**EXTRACTED RECORDS:**
@[simp] theorem setCall_pending : (s.setCall c v).pending = s.pending := rfl
@[simp] theorem setCall_positions : (s.setCall c v).positions = s.positions := rfl
@[simp] theorem setCall_bridges : (s.setCall c v).bridges = s.bridges := rfl
@[simp] theorem setCall_clips : (s.setCall c v).clips = s.clips := rfl
@[simp] theorem setCall_detectors : (s.setCall c v).detectors = s.detectors := rfl
@[simp] theorem setCall_vadLine : (s.setCall c v).vadLine = s.vadLine := rfl
@[simp] theorem setCall_vadPos : (s.setCall c v).vadPos = s.vadPos := rfl
@[simp] theorem setCall_lines : (s.setCall c v).lines = s.lines := rfl
@[simp] theorem setCall_rings : (s.setCall c v).rings = s.rings := rfl
@[simp] theorem setCall_gens : (s.setCall c v).gens = s.gens := rfl
@[simp] theorem setCall_frameCount : (s.setCall c v).frameCount = s.frameCount := rfl
@[simp] theorem setCall_icm : (s.setCall c v).icm = s.icm := rfl
@[simp] theorem setCall_calls : (s.setCall c v).calls = s.calls.set c v := rfl
@[simp] theorem setCall_groups : (s.setCall c v).groups = s.groups := rfl
@[simp] theorem setCall_icmAlertS : (s.setCall c v).icmAlertS = s.icmAlertS := rfl
@[simp] theorem setCall_hoots : (s.setCall c v).hoots = s.hoots := rfl
@[simp] theorem setCall_perms : (s.setCall c v).perms = s.perms := rfl
@[simp] theorem setCall_latches : (s.setCall c v).latches = s.latches := rfl
@[simp] theorem setCall_routes : (s.setCall c v).routes = s.routes := rfl
@[simp] theorem setCall_channels : (s.setCall c v).channels = s.channels := rfl
@[simp] theorem setCall_icmRecord : (s.setCall c v).icmRecord = s.icmRecord := rfl
@[simp] theorem setCall_timeValid : (s.setCall c v).timeValid = s.timeValid := rfl
@[simp] theorem setCall_log : (s.setCall c v).log = s.log := rfl
@[simp] theorem setCall_links : (s.setCall c v).links = s.links := rfl
@[simp] theorem setCall_posHw : (s.setCall c v).posHw = s.posHw := rfl
@[simp] theorem setCall_lineHw : (s.setCall c v).lineHw = s.lineHw := rfl
@[simp] theorem setCall_syncPresent : (s.setCall c v).syncPresent = s.syncPresent := rfl
@[simp] theorem setCall_pulsed : (s.setCall c v).pulsed = s.pulsed := rfl
@[simp] theorem setCall_sinkOut : (s.setCall c v).sinkOut = s.sinkOut := rfl
@[simp] theorem setCall_recOut : (s.setCall c v).recOut = s.recOut := rfl
@[simp] theorem setCall_presenceOut : (s.setCall c v).presenceOut = s.presenceOut := rfl
@[simp] theorem setCall_origin : (s.setCall c v).origin = s.origin := rfl
@[simp] theorem setCall_released : (s.setCall c v).released = s.released := rfl
@[simp] theorem setCall_drawn : (s.setCall c v).drawn = s.drawn := rfl
end


/-! ### State.setHoot -/

section
variable (s : State) (b : BridgeId) (v : Option Hoot)
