/-- What the leaving of the last holder and of every monitor leaves of a call (R65, R69). -/
theorem parkEnding (hcall : InCall s L) (hh : (s.lines.get L).holders = [(p, e)])
    (hleft : HolderLeft s o L p e b t) (ht : releaseChan p e (detachHolder L (p, e) .none (s.begin o)) = t) :
    CallEnding s o L [(p, e)] (s.lines.get L).monitors (endMonitors L .monitorEnd t) ∧
      ToldAlike (monitorsEnded s o L .monitorEnd (talkEnded s o L .none (p, e) s)) (endMonitors L .monitorEnd t) := by
  obtain ⟨hdone, -⟩ := (callEnding_begin s o L).endHolder (toldAlike_begin s o) (x := (p, e)) (rest := []) hh
    hcall.once.1 hcall.holders .none
  rw [endHolder_eq, ht] at hdone
  have hmon : (t.lines.get L).monitors = (s.lines.get L).monitors := by rw [hleft.get]
  have hend : endMonitors L .monitorEnd t =
      t.each (s.lines.get L).monitors fun x => endMonitor L x .monitorEnd := by rw [endMonitors, hmon]
  rw [hend]
  refine CallEnding.monitors (by simp) (s.lines.get L).monitors [] _ t (fun x hx => ?_) hcall.once.2 hdone.of_submit
    hleft.told
  obtain ⟨hxm, hxb⟩ := hcall.monitors x hx
  refine ⟨hxm, hxb, fun hin => ?_⟩
  have hheld := (hcall.holders x (hh ▸ hin)).2
  rw [hxb] at hheld
  cases hheld

theorem parkEnding_line (hh : (s.lines.get L).holders = [(p, e)])
    (h : CallEnding s o L [(p, e)] (s.lines.get L).monitors t) :
    (t.modLine L (Line.heldFor p)).lines = s.lines.set L (Line.parked p (s.lines.get L)) := by
  have hnone : (s.lines.get L).holders.filter (· ∉ [(p, e)]) = [] := by simp [hh]
  have hmon : (s.lines.get L).monitors.filter (· ∉ (s.lines.get L).monitors) = [] := by
    simp [List.filter_eq_nil_iff]
  rw [modLine_lines, h.lines, Tab.modify_modify]
  exact Tab.modify_congr (g := fun _ => _) (by simp only [Line.heldFor, Line.parked, hnone, hmon])

/-- LINE_STATE and WATCH of a parked line (R69, R85, R153). -/
def parkReported (s : State) (L : LineId) (p : PosId) (u : State) : State :=
  post (watchRoute (s.routes.get L)) (.watch L .connected .held .park)
    (post (lineRoute s L) (.lineState L .held 0 (some p) (s.lines.get L).camp.length) u)

/-- HOLD is recorded and the line's state told, once the line is HELD (R69). -/
theorem parkReported_told {u w v : State} {x : Record} (h : ToldAlike w u) (hf : u.frame = (s.begin o).frame)
    (hr : u.lines.get L = Line.parked p (s.lines.get L))
    (hv : reportChange [] L .connected .park (Machine.submit x u) = v) :
    ToldAlike (parkReported s L p (Machine.submit x w)) v ∧ { v with log := u.log, links := u.links } = u := by
  have hget : (Machine.submit x u).lines.get L = Line.parked p (s.lines.get L) := by rw [submit_lines, hr]
  have htold := (h.submit x).reportChange (s := s.begin o) (L := L) (new := .held) (old := .connected) (n := 0)
    (owner := some p) (m := (s.lines.get L).camp.length) ((submit_frame x u).trans hf) (by simp) (by rw [hget]; rfl)
    (by rw [hget]; rfl) (by rw [hget]; rfl) (by rw [hget]; rfl) .park
  rw [hv] at htold
  refine ⟨htold, ?_⟩
  rw [← hv, reportChange_eq, submit_eq]
end

/-- What LINE_PARK of the last holder (p, e) of line `L` on bridge `b` leaves (R69). -/
structure Parked (s : State) (o : Option LinkId) (L : LineId) (p : PosId) (e : Endpoint) (b : BridgeId) (v : State) :
    Prop where
  lines : v.lines = s.lines.set L (Line.parked p (s.lines.get L))
  bindings : unbound s v ((p, e) :: (s.lines.get L).monitors)
  channels : v.channels = channelsFreed s p e
  told : ToldAlike (parkReported s L p (submit (holdRecord L p b (channelAt s p e))
    (monitorsEnded s o L .monitorEnd (talkEnded s o L .none (p, e) s)))) v
  use : (v.bridges.get b).use = (s.bridges.get b).use
  contributors : ((s.bridges.get b).contributors.map (·.source)).Nodup → (v.bridges.get b).contributors =
    (s.bridges.get b).contributors.filter fun c => c.origin = .owner && staysBehind s (p, e) c
  bridges : ∀ d, d ≠ b → unconferred s v L d
  gens : v.gens = s.gens
  calls : v.calls = s.calls ∧ v.icm = s.icm ∧ v.hoots = s.hoots
  rest : onlyCalls s v
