-- ==== Sys2Proof/Machine/RegMap.lean ====
section
/-! DEFINITION. The register map: one `Fld` for every field of the spec's register tables that holds a value of its own,
with its address, bits, access code (R5), survival class (R9), the value it holds at boot and how its channels are
reached (R396). A field whose table says "image", "boot", "OTP" or "kept" rests at 0 here until BOOT gives it its value
(log entry 3). Fields that only show other state (maps, counts, the OTP identity) have no storage: Machine/Views.lean
computes them when they are read. -/

namespace Sys2Proof.Machine.Reg
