/-- R152, `store`: a result enters the result store with its reason and source; AGE becomes 0. A VALID result of an
occupancy channel or a housekeeping input goes on to its user. -/
def State.storeResult (s : State) (i : Nat) (v : Int) (reason src : Nat) : State :=
  let t := s.wrsAt i [(Reg.UI_VALUE_VALUE, ofI 16 v), (Reg.UI_VALUE_VALID, b2n (reason == 0)), (Reg.UI_VALUE_REASON, reason),
    (Reg.UI_VALUE_SRC, src), (Reg.UI_AGE_AGE, 0)]
  let u := ((((t.count 0x4A).countIf (reason == 1) 0x4B).countIf (reason == 2) 0x4C).countIf (reason == 3) 0x4D).countIf
    (reason == 4) 0x4E
  let w := ((u.whenB (reason == 2) (fun t => t.wr Reg.CONV_FLAGS_CLIP 1)).netStore i v reason).izStore i v reason
  if reason = 0 then
    if 40 ≤ i ∧ i ≤ 43 then w.occStep (i - 40) v else w.housekeep i v
  else w

/-- Storing the conversion of a corrected code, with a mark of its own or the mode's UNDER and OVER (R152, R156). -/
def State.storeConverted (s : State) (i : Nat) (c : Int) (mark src : Nat) (set : InSet) : State :=
  let n := s.natural i set c
  let r := (s.whenB (s.mode == mIz30 && decide (i < 8)) (fun t => t.wrI Hid.izCorr i c)).settleValue n
  r.2.storeResult i r.1 (if mark ≠ 0 then mark else n.reason) src

/-- R152, `emit`: the first-order filter and the store. -/
def State.emit (s : State) (i : Nat) (c : Int) (src : Nat) (set : InSet) : State :=
  let y := s.rdI Hid.iirY i
  let new := if s.onAt Reg.UI_STAT_RELOAD i then c else y + rndUp (c - y) (2 ^ set.iir)
  ((s.wrI Hid.iirY i new).wrAt Reg.UI_STAT_RELOAD i 0).storeConverted i new 0 src set

/-- R149: the settings of an input's latest scan entry. -/
def State.inForce (s : State) (i : Nat) : InSet :=
  let v := s.rdAt Hid.uiSet i
  { mode := bits v 0 4, ssign := bit v 4, iir := bits v 5 4, lr := bits v 9 2, untraced := bit v 11 }

/-- R149, R154: an entry of input `i` starts under `set`. A change of LR that takes effect with it begins the first window. -/
def State.setForce (s : State) (i : Nat) (set : InSet) : State :=
  let t := s.wrAt Hid.uiSet i (set.mode + 16 * b2n set.ssign + 32 * set.iir + 512 * set.lr + 2048 * b2n set.untraced)
  if (s.inForce i).lr = set.lr then t
  else t.wrsAt i [(Reg.UI_STAT_LR_FILL, b2n (set.lr != 0)), (Hid.winSum, 0), (Hid.winCnt, 0)]

/-- R129, R152: the sample mover adds a raw result to its accumulator, where it follows on from the last one; an entry of which a
result is missing is not stored. -/
def Accu.take (a : Option Accu) (r : Raw) : Option Accu :=
  let lim := r.code == -32768 || r.code == 32767
  if r.k = 0 then some { input := r.input, osr := r.osr, got := 1, sum := r.code, settle := r.settle, limit := lim, set := r.set, seq := r.seq,
                          win := r.win }
  else
    a.bind (fun a =>
      if a.seq = r.seq ∧ a.got = r.k then
        some { a with got := a.got + 1, sum := a.sum + r.code, settle := a.settle || r.settle, limit := a.limit || lim, win := r.win }
      else none)
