-- ==== Sys2Proof/Machine/Converters.lean ====
section
/-! DEFINITION. The converters (R146 to R151, R158 to R161): scan entries, CONV_DATA and the sample mover's buffers, power-down
and urgent conversions. -/

namespace Sys2Proof.Machine

/-- R180, R182: a converter that C has replaced, or a failed C (CAL_STAT state 7). -/
def State.replaced (s : State) (c : Nat) : Bool := (s.cal c).phase == 7

/-- R174: a converter whose own calibration runs. -/
def State.calibrating (s : State) (c : Nat) : Bool := decide (3 ≤ (s.cal c).phase) && decide ((s.cal c).phase ≤ 5)

/-- R146, R170: whose scan a converter makes: its own unless C relieves it, C that of the converter it relieves. -/
def State.scanOf (s : State) (c : Nat) : Option Nat :=
  if c = 2 then s.relief.target
  else if s.relief.target = some c ∨ s.replaced c = true then none else some c

/-- R147, R162: whether an input stands in a scan. In SAFE A scans the housekeeping inputs and nothing else. -/
def State.inScan (s : State) (role i : Nat) : Bool :=
  if s.mode = mSafe then role == 0 && decide (48 ≤ i) && decide (i ≤ 62)
  else
    let m := if i < 32 then bit (s.rdAt Reg.CONV_SCAN_LO_MASK role) i else bit (s.rdAt Reg.CONV_SCAN_HI_MASK role) (i - 32)
    let mode := s.rdAt Reg.UI_CFG_MODE i
    m && (if i < 40 then decide (1 ≤ mode) && decide (mode ≤ 6) else decide (i ≤ 43) || (decide (48 ≤ i) && decide (i ≤ 62)))

/-- R148, R162: the pace of an input in the present mode. -/
def State.pace (s : State) (i : Nat) : Nat :=
  let p := s.rdAt Reg.UI_FILT_PACE i
  if s.mode = mSafe then 16
  else if s.mode = mStandby ∧ (i < 40 ∨ (48 ≤ i ∧ i ≤ 53) ∨ i = 62) then (if p = 0 then 8 else capN 2040 (8 * p))
  else p

/-- R148: whether an input of a scan is due. -/
def State.isDue (s : State) (role i : Nat) : Bool := s.inScan role i && (s.pace i == 0 || s.onAt Hid.uiDue i)

/-- R148: the first input in walk order from a position that satisfies a test. -/
def walk (pos : Nat) (p : Nat → Bool) : Option Nat := ((upTo 64).map (fun k => (pos + k) % 64)).find? p

/-- R148: the next due input of the scan a converter makes. -/
def State.nextDue (s : State) (c : Nat) : Option Nat :=
  match s.scanOf c with
  | some role => walk (s.conv c).pos (s.isDue role)
  | none => none

/-- R148, R163: the next input of the scan a converter makes, in walk order, due or not; with no input, where the walk stands. -/
def State.walkNext (s : State) (c : Nat) : Nat :=
  (((s.scanOf c).bind (fun role => walk (s.conv c).pos (s.inScan role))).getD (s.conv c).pos) % 64

/-- R153: conversions per entry for an OSR code. -/
def osrOf (code : Nat) : Nat := 4 ^ code

/-- R184, R10: a trim set back from the internal copy of R310, or from OTP. -/
def State.reloadTrim (s : State) (k : Nat) : State :=
  let p := s.otp.trims.getD k (0, 0)
  let has := s.rdAt Hid.ccTrimHas k
  (s.wrAt Reg.CAL_TRIM_LO_TAPS k (if bit has 0 then s.rdAt Hid.ccTrimLo k else p.1 &&& (trimMask k).1)).wrAt
    Reg.CAL_TRIM_HI_TAPS k (if bit has 1 then s.rdAt Hid.ccTrimHi k else p.2 &&& (trimMask k).2)

/-- R186: OFFSET and GAIN of a passed system calibration are written at the input's next entry. -/
def State.applySys (s : State) (i : Nat) : State :=
  if s.onAt Hid.sysNew i then
    s.wrsAt i [(Reg.UI_OFFSET_OFFSET, s.rdAt Hid.sysNewOff i), (Reg.UI_GAIN_GAIN, s.rdAt Hid.sysNewGain i), (Hid.sysNew, 0)]
  else s

/-- R129: in a carriage the mover works through at most `n` results of a buffer, up to the next that completes an entry. Answers how many it
may still work through, the buffer left and the accumulator. -/
def drain : Nat → List Raw → Option Accu → Nat × List Raw × Option Accu
  | 0, l, a => (0, l, a)
  | n + 1, [], a => (n + 1, [], a)
  | n + 1, r :: t, a => if r.k + 1 = r.osr then (n + 1, r :: t, a) else drain n t (Accu.take a r)

/-- R129, R151: the mover takes CONV_DATA while its buffer for the converter has room, which clears NEW. -/
def State.moverTake (s : State) (c : Nat) : State :=
  let x := s.conv c
  match x.data with
  | some r =>
    if x.buf.length < 8 then
      (s.setConv c { x with data := none, buf := x.buf ++ [r] }).wrAt Reg.CONV_DATA_NEW c 0
    else s
  | none => s

/-- A converter powers down (R150, R169, R181). -/
def State.powerDown (s : State) (c : Nat) : State :=
  if (s.conv c).phase = .off then s else (s.setConv c { s.conv c with phase := .off }).count 0x50

/-- R150: with nothing to do and the next due time more than 20 µs away or unknown, a converter powers down. -/
def State.restCheck (s : State) (c : Nat) (gapLong : Bool) : State :=
  let x := s.conv c
  if gapLong && x.phase == .ready && x.entry.isNone && x.urg.isNone && x.wait.isEmpty && (s.nextDue c).isNone &&
      !s.calibrating c then s.powerDown c
  else s

/-- R129: the mover asks for the coach bus once a converter's buffer holds four results, for all that are buffered, up to 16. Each result has
a beat of its own in the result store (R112); the request names that of the first. -/
def State.moverAsk (s : State) : State :=
  if s.convs.any (fun x => decide (4 ≤ x.buf.length)) && s.mayAsk 3 && !s.ownsBus 3 then
    let all := s.convs.flatMap (fun x => x.buf)
    let first := (all.map (fun r => r.input)).headD 0
    let n := min all.length 16
    s.busRaise 3 { beat := 0x1400 + first, write := true, beats := n } { enables := List.replicate n 3 }
  else s

/-- R129: a carriage of the mover ends: up to 16 results that were buffered have been taken into the accumulators, but those that complete an
entry, which SAMPLE_MOVER_ENTRY stores. The mover reads on, and asks again where four or more are left. -/
def State.moverCarriage (s : State) : State :=
  ((upTo 3).foldl (fun (p : Nat × State) c =>
    let x := p.2.conv c
    let d := drain p.1 x.buf x.accu
    (d.1, (p.2.setConv c { x with buf := d.2.1, accu := d.2.2 }).moverTake c)) (16, s)).2.moverAsk

/-- CARRIAGE_END, R114: the owner's final beat. A decided winner becomes the owner. The composer raises its next carriage (R426), and the
mover's carriage has moved its results (R129). -/
def execCarriageEnd (len : Nat) (s : State) : Out :=
  match s.arb.running with
  | none => fin s
  | some r =>
    let lim := s.rd Reg.ARB_HOLD_HOLD_LIMIT
    let s1 := if lim ≠ 0 ∧ lim < len then s.holdLong else s
    let s2 := if s1.arb.held then s1.wr Reg.ARB_HOLD_LOG_LENGTH (capN 65535 len) else s1
    fin (s2.busPass.fetchNext.whenB (r.id == 3) State.moverCarriage)

/-- R152: a result is lost; an entry counts once, however many of its conversions are. -/
def State.loseRaw (s : State) (c : Nat) (r : Raw) : State :=
  let x := s.conv c
  if x.lost = r.seq then s else (s.setConv c { x with lost := r.seq }).count 0x4F
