/-- R176, R177, R189: the record of an attempt. A converter that became due while it ran stays due. -/
def State.calRecord (s : State) (c result reason : Nat) : State :=
  let t := s.wrsAt c [(Reg.CAL_INFO_RESULT, result), (Reg.CAL_INFO_REASON, reason)]
  if result = 1 then
    let u := (t.wrsAt c [(Reg.CAL_INFO_FAILS, 0), (Reg.CAL_INFO_TEMP, s.ts1), (Hid.calTick, s.tick), (Hid.calPassed, 1)]).count 0x61
    let onInt := (s.cal c).onInt
    let v := u.setConv c { u.conv c with untraced := onInt && (u.conv c).untraced, toInt := onInt && (u.conv c).toInt }
    (v.setCal c { v.cal c with phase := 0, ended := 0 }).traceReview
  else if result = 2 then
    let u := ((t.wrAt Reg.CAL_INFO_FAILS c (capN 15 (s.rdAt Reg.CAL_INFO_FAILS c + 1))).or Reg.CAL_FLAGS_CAL_FAIL (2 ^ c)).count 0x62
    u.setCal c { u.cal c with phase := 6, ended := s.tick + 1 }
  else (t.setCal c { t.cal c with phase := 6, ended := s.tick + 1 }).count 0x63

/-- R177: a calibration that runs is abandoned; the scan C holds for it goes back at C's next boundary. -/
def State.calAbandon (s : State) (c : Nat) : State :=
  let p := (s.cal c).phase
  if 2 ≤ p ∧ p ≤ 5 then
    let t := s.calRecord c 3 4
    if t.relief.target = some c then { t with relief := { t.relief with back := true } } else t
  else s

/-- R177: every calibration that runs is abandoned. -/
def State.calAbandonAll (s : State) : State := (((s.calAbandon 0).calAbandon 1).calAbandon 2).cIdle

/-- R182: C has failed a health check: A and B go on with their last trims. A calibration of theirs that runs ends as an abandoned
one does (DESIGN CHOICE, log entry 66), and a scan C holds goes back at its next boundary, or stays without a converter. -/
def State.failC (s : State) : State :=
  let s := (s.calAbandon 0).calAbandon 1
  let t := (((s.setCal 2 { s.cal 2 with phase := 7, health := false }).wr Reg.CAL_FLAGS_C_FAILED 1).count 0x69).traceReview
  if t.relief.forGood then
    (({ t with relief := {} } : State).setConv 2 (t.conv 2).boundary).cIdle.refreshRelief
  else ({ t with relief := { target := t.relief.target, back := t.relief.target.isSome } } : State).refreshRelief

/-- R178, R188: whether a calibration of a converter may start now. -/
def State.calAllowed (s : State) (c : Nat) : Bool :=
  let q := s.cal c
  (q.due || q.asked) && (s.on Reg.CAL_CTRL_AUTO_EN || q.asked) && s.operating && !s.on Reg.CLK_STAT_FALLBACK &&
    s.rd Hid.calHold == 0 && !s.on Reg.PWR_STAT_VDDA_UV && (q.phase == 0 || q.phase == 1 || q.phase == 6) && !q.suspect

/-- R173: C is free: not relieving or wanted, not calibrating itself, not failed. -/
def State.cFree (s : State) : Bool :=
  s.relief.target.isNone && s.relief.wanted.isEmpty && !s.calibrating 2 && !s.replaced 2 && !s.relief.forGood &&
    (s.cal 0).phase != 2 && (s.cal 1).phase != 2

/-- CAL_REQ's effect on one converter (R172), and SELF_CAL_DUE's. -/
def State.calDue (s : State) (c : Nat) (asked : Bool) : State :=
  if s.replaced c then s
  else s.setCal c { s.cal c with due := true, asked := asked || (s.cal c).asked }

/-- R172: a converter is due: 15 minutes after its last pass, where TS1 is more than 5 °C from what it was then, or 60 s after an
attempt that failed or was abandoned. -/
def State.calNowDue (s : State) (c : Nat) : Bool :=
  let q := s.cal c
  if q.ended ≠ 0 then decide (q.ended + 60000 ≤ s.tick + 1)
  else decide (s.rdAt Hid.calTick c + 900000 ≤ s.tick) || decide (640 < (toI 16 s.ts1 - toI 16 (s.rdAt Reg.CAL_INFO_TEMP c)).natAbs)

/-- R177: a calibration of the converter has started and not ended. -/
def State.calRuns (s : State) (c : Nat) : Bool := decide (2 ≤ (s.cal c).phase) && decide ((s.cal c).phase ≤ 5)

/-- SELF_CAL_DUE, R172: the converter becomes due where it is. -/
def execSelfCalDue (conv : Fin 3) (s : State) : Out :=
  if s.up && s.calNowDue conv.val && !s.calRuns conv.val then fin (s.calDue conv.val false) else fin s

/-- R170, R173, R179: C checks itself before a relief, by two urgent requests of the calibration sequencer. Answers the machine and
whether C passed; none says that the check was dropped (R159), and it is issued again at the next tick. A privileged
one aborts a scan conversion of C (R160). -/
def State.checkC (s : State) (zero half : Int) : State × Option Bool :=
  let x := s.conv 2
  let busy := x.phase == .ready && (x.entry.isSome || x.urg.isSome)
  let t := ((s.countIf (s.cal 2).skipped 0x6B).setCal 2 { s.cal 2 with skipped := false }).count 0x46
  if busy && !s.privileged .cal then (t.urgDrop ⟨.cal, 62, 2⟩, none)
  else
    let u := ((t.countIf (x.phase == .ready && x.entry.isSome && x.urg.isNone) 0x48).count 0x46).count 0x68
    if healthPass zero half then (u, some true) else (u.failC, some false)

/-- SELF_CAL_START, R173, R174: a due calibration starts when C is free; A goes before B. `zero` and `half` are the codes of
C's health check; where it is dropped, the calibration waits. For C itself the runs begin at once (R178). -/
def execSelfCalStart (conv : Fin 3) (zero half : Int) (s : State) : Out :=
  let c := conv.val
  if !s.calAllowed c then fin s
  else if !s.cFree || (c == 1 && s.calAllowed 0) then fin (s.setCal c { s.cal c with phase := 1 })
  else
    let t := (s.setCal c { s.cal c with due := false, asked := false }).count 0x60
    if c = 2 then
      fin (((t.setCal 2 { t.cal 2 with phase := 3, onInt := s.on Reg.CAL_STAT_REF_LOW }).setConv 2
        { t.conv 2 with phase := .ready, entry := none }).urgNext 2)
    else
      let q := t.checkC zero half
      match q.2 with
      | some true => fin (((q.1.setCal c { q.1.cal c with phase := 2 }).setConv 2 { q.1.conv 2 with phase := .ready }).urgNext 2)
      | some false => fin (q.1.setCal c { q.1.cal c with phase := 6, ended := q.1.tick + 1 })
      | none => fin ((s.checkC zero half).1.setCal c { s.cal c with phase := 1 })

/-- The phase of a converter that takes a scan over: it converts at once, unless VDDA is low (R169, R334). -/
def ConvS.go (x : ConvS) : Phase := if x.phase = .stopped then .stopped else .ready

/-- R169: the scan of converter `c` passes to C. An urgent request that waits at C runs first (R160). -/
def State.handToC (s : State) (c : Nat) : State :=
  let x := s.conv 2
  let t := s.setConv 2 { x with phase := x.go, pos := (s.conv c).pos }
  (({ t with relief := { t.relief with target := some c, wanted := t.relief.wanted.filter (fun k => k != c), back := false } }).count
    0x64).urgNext 2

/-- R169, R176: the scan C holds goes back to its converter. An urgent request that waits there runs first (R160). -/
def State.handOff (s : State) (c : Nat) : State :=
  let x := s.conv c
  let t := (s.setConv c { x with pos := (s.conv 2).pos, phase := x.go }).setConv 2 (s.conv 2).boundary
  let u : State := { t with relief := { t.relief with target := none, back := false } }
  (u.count 0x65).urgNext c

**WHAT THIS TASK INVOLVES:**
Reproduce only the lines above, starting at the line with "def State.scanOf (s" and ending at the line with "else if s.mode", exactly as written.

**YOUR RESPONSE:**
def State.scanOf (s : State) (c : Nat) : Option Nat :=
  if c = 2 then s.relief.target
  else if s.relief.target = some c ∨ s.replaced c = true then none else some c

/-- R147, R162: whether an input stands in a scan. In SAFE A scans the housekeeping inputs and nothing else. -/
def State.inScan (s : State) (role i : Nat) : Bool :=
  if s.mode = mSafe then role == 0 && decide (48 ≤ i) && decide (i ≤ 62)
  else
    let m := if i < 32 then bit (s.rdAt Reg.CONV_SCAN_LO_MASK role) i else bit (s.rdAt Reg.CONV_SCAN_HI_MASK role) (i - 32)
    let mode := s.rdAt Reg.UI_CFG_MODE i
    m && (if i < 40 then decide (1 ≤ mode) && decide (mode ≤ 6) else decide (i ≤ 43) || (decide (48 ≤ i) && decide (i ≤ 62)))

/-- R148, R162: the pace of an input in the present mode. -/
def State.pace (s : State) (i : Nat) : Nat :=
  let p := s.rdAt Reg.UI_FILT_PACE i
  if s.mode = mSafe then 16
  else if s.mode = mStandby ∧ (i < 40 ∨ (48 ≤ i ∧ i ≤ 53) ∨ i = 62) then (if p = 0 then 8 else capN 2040 (8 * p))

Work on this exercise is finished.